Though his being distanced so early on the final climb is so uncharacteristic for him that it would come as no surprise if it emerges there is a firm reason for his collapse.

Up front today Pinot attacked the select group deep into
the final kilometre to win one of the Tour’s most iconic stages.

The home favourite came in six seconds ahead of the Tour revelation, and still race leader, Julian Alaphilippe (Deceuninck-QuickStep) who was just ahead of Steven Kruijswijk (Jumbo-Visma).

Then came a gap of another two seconds to Emanuel
Buchmann (Bora-hansgrohe) and Egan Bernal (Team Ineos).

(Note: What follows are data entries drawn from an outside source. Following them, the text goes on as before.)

-- ==== Sys2Proof/Tests/Slice0.lean ====
section
/-! SUPPORT. Tests of single steps against the spec's own examples (95_test_vectors.md and the worked examples of the rules),
and for each statement with hypotheses a state that meets them. -/

namespace Sys2Proof.Tests

open Sys2Proof Sys2Proof.Machine

/-! ### Small states -/

/-- Bytes written from an address on. -/
def bytesFrom : Nat → List Nat → Memory
  | _, [] => []
  | a, b :: bs => (a, BitVec.ofNat 8 b) :: bytesFrom (a + 1) bs

/-- A picture of `w` by `h` pixels with an image blob and no CLUT. -/
def picture (w h fmt mips : Nat) (img : List Nat) : State :=
  { State.reset with
    pic := { Picture.reset with
      width := BitVec.ofNat 16 w
      height := BitVec.ofNat 16 h
      imgFmt := BitVec.ofNat 8 fmt
      mipCount := BitVec.ofNat 8 mips
      imageSize := BitVec.ofNat 32 img.length }
    img := bytesFrom 0 img }

/-- The picture with a CLUT. -/
def withClut (s : State) (clutType colors : Nat) (clut : List Nat) : State :=
  { s with
    pic := { s.pic with
      clutType := BitVec.ofNat 8 clutType
      clutColors := BitVec.ofNat 16 colors
      clutSize := BitVec.ofNat 32 clut.length }
    clut := bytesFrom 0 clut }

/-- A field of the next state. -/
def after {α : Type} (o : Host.Outcome State Fault Refusal) (f : State → α) : Option α :=
  match o with
  | .next t => some (f t)
  | .fault _ => none
  | .refused _ => none

/-- `STATUS` as a number. -/
def statusOf (s : State) : Nat := s.status.toWord.toNat

/-- `OUT` as the host's words (R60). -/
def outOf (s : State) : List Nat := s.out.map fun c => (colorWord c).toNat

/-- `RES_W`, `RES_H`, `RES_COUNT`. -/
def resultOf (s : State) : Nat × Nat × Nat := (s.resW.toNat, s.resH.toNat, s.resCount.toNat)

/-- A running level at pixel `p`. -/
def atPixel (s : State) (w h base p : Nat) (pal : List Color) : State :=
  { s with work := some (.pixels w h base p pal) }

/-- T2D's 2 by 1 RGB32 picture (E2, P1). -/
def e2 : State := picture 2 1 3 1 [0x0A, 0x14, 0x1E, 0xFF, 0x28, 0x32, 0x3C, 0x80]

/-- The two-colour RGB32 palette of R110. -/
def r110 : State := withClut State.reset 0x03 2 [1, 2, 3, 4, 5, 6, 7, 8]

/-- The odd-base picture of V2. -/
def v2 : State :=
  let s := picture 2 2 1 2 [0xAA, 0xAA, 0xAA, 0xAA, 0xAA, 0xAA, 0xAA, 0xAA, 0xEE, 0x34, 0x12]
  { s with pic := (s.pic.setMip 0 9).setMip 1 2 }

/-! ### WellFormed: each check refuses its ill-formed term -/

theorem test_wf_illegal : (Instr.illegal 0x02).wellFormed = false := by decide
theorem test_wf_pxUnknown : (Instr.pxUnknown 5).wellFormed = false := by decide
theorem test_wf_clUnknown : (Instr.clUnknown 0 0 0).wellFormed = false := by decide
theorem test_wf_idxLinear : (Instr.idxLinear 0 1 3).wellFormed = false := by decide
theorem test_wf_accepts : (Instr.idxLinear 1 1 3).wellFormed = true := by decide

/-! ### Decoding: words written out bit by bit from R50 to R53, one for every row -/

theorem test_decode_decodeImage : decodeWord .cmd 0b00000000000000000000001000000001 = .decodeImage 2 := by decide
theorem test_decode_getClut : decodeWord .cmd 0b11111111111111110000000100000010 = .getClut := by decide
theorem test_decode_reset : decodeWord .cmd 0b00000000000000000000000001111111 = .reset := by decide
theorem test_decode_illegal : decodeWord .cmd 0b00000000000000000000000000000011 = .illegal 3 := by decide
theorem test_decode_pxRgb16 : decodeWord .imgFmt 0b00000001 = .pxRgb16 := by decide
theorem test_decode_pxRgb24 : decodeWord .imgFmt 0b00000010 = .pxRgb24 := by decide
theorem test_decode_pxRgb32 : decodeWord .imgFmt 0b00000011 = .pxRgb32 := by decide
theorem test_decode_pxIdtex4 : decodeWord .imgFmt 0b00000100 = .pxIdtex4 := by decide
theorem test_decode_pxIdtex8 : decodeWord .imgFmt 0b00000101 = .pxIdtex8 := by decide
theorem test_decode_pxUnknown : decodeWord .imgFmt 0b01000001 = .pxUnknown 0x41 := by decide
theorem test_decode_clRgb16 : decodeWord .clutFmt 0b01000001 = .clRgb16 := by decide
theorem test_decode_clRgb24 : decodeWord .clutFmt 0b11000010 = .clRgb24 := by decide
theorem test_decode_clRgb32 : decodeWord .clutFmt 0b10000011 = .clRgb32 := by decide
theorem test_decode_clNone : decodeWord .clutFmt 0b01000000 = .clNone := by decide
theorem test_decode_clUnknown : decodeWord .clutFmt 0b10000101 = .clUnknown 1 0 5 := by decide
theorem test_decode_idxCompound : decodeWord .clutIdx 0b01000011 = .idxCompound := by decide
theorem test_decode_idxLinear : decodeWord .clutIdx 0b11000011 = .idxLinear 1 1 3 := by decide

/-- The decoder rejects bytes that are too few, by name, and gives back the bytes it does not take. -/
theorem test_decode_short : (match decodeBytes .cmd [0x01, 0x02, 0x00] with
    | .error e => decide (e = .tooShort)
    | .ok _ => false) = true := by decide

theorem test_decode_bytes : (match decodeBytes .cmd [0x01, 0x02, 0x00, 0x00, 0x55] with
    | .error _ => false
    | .ok x => decide (x = (.decodeImage 2, [0x55]))) = true := by decide

/-- The word of a table row runs as the first instruction after reset: `DECODE_IMAGE 0` (R151). -/
theorem test_fetch_command : after (step (State.reset.withFetchWord 32 0x00000001)) statusOf = some 0x005 := by decide

/-- A selector row runs as the first instruction after reset: `PX.RGB32` on an empty blob overruns (R134). -/
theorem test_fetch_selector : after (step (State.reset.withFetchWord 8 0x03)) statusOf = some 0x202 := by decide

/-! ### DECODE_IMAGE -/

/-- E2: pixels and dimensions. -/
theorem test_decodeImage_rgb32 : after (exec (.decodeImage 0) e2) (fun t => (outOf t, resultOf t, statusOf t)) =
    some ([0xFF1E140A, 0x803C3228], (2, 1, 2), 0x001) := by decide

Mikel Landa (Movistar) was 6th, some 14 seconds down on
the winner, and Rigoberto Urán (EF Education First) was 7th some 30 seconds
back.

And then came the defending champion; Geraint Thomas of
Team Ineos in 8th place and 36 seconds down on Pinot.

In truth, the time Thomas gave away does not do justice to how badly he cracked in the final kilometre.

Had Pinot taken it up and attacked slightly earlier, the
gap between him and everyone else would have been much bigger.

He was, by some very significant margin, the only rider in the front group who had an extra gear to reach for to put in a kick for the finish line.

And though he lost 1:40 in the crosswinds of stage 10,
his climbing today will give him hope that he can still win this Tour.

He is now 6th overall some 3:12 behind Alaphilippe.
However, though the young Frenchman has ridden out of his skin, one senses he
is still due for a collapse in coming days.

If that is the case and Thomas can regroup – and both
seem likely – the Welsh rider would go into yellow as he is still 2nd overall
now at 2:02.

If Alaphilippe finally runs out of the steam, and Pinot now goes for broke; the gap between Pinot in 6th and Thomas in 2nd place is a very manageable 1:10.

However, Alaphilippe has done almost everything better
than the other general classification men so far and the past two days have
seen him surpass all expectations.

The question for Irish fans, and for the rider himself, is whether Dan Martin can still reach into his resources and pull a stage victory out of the bag. His glittering palmares says he can.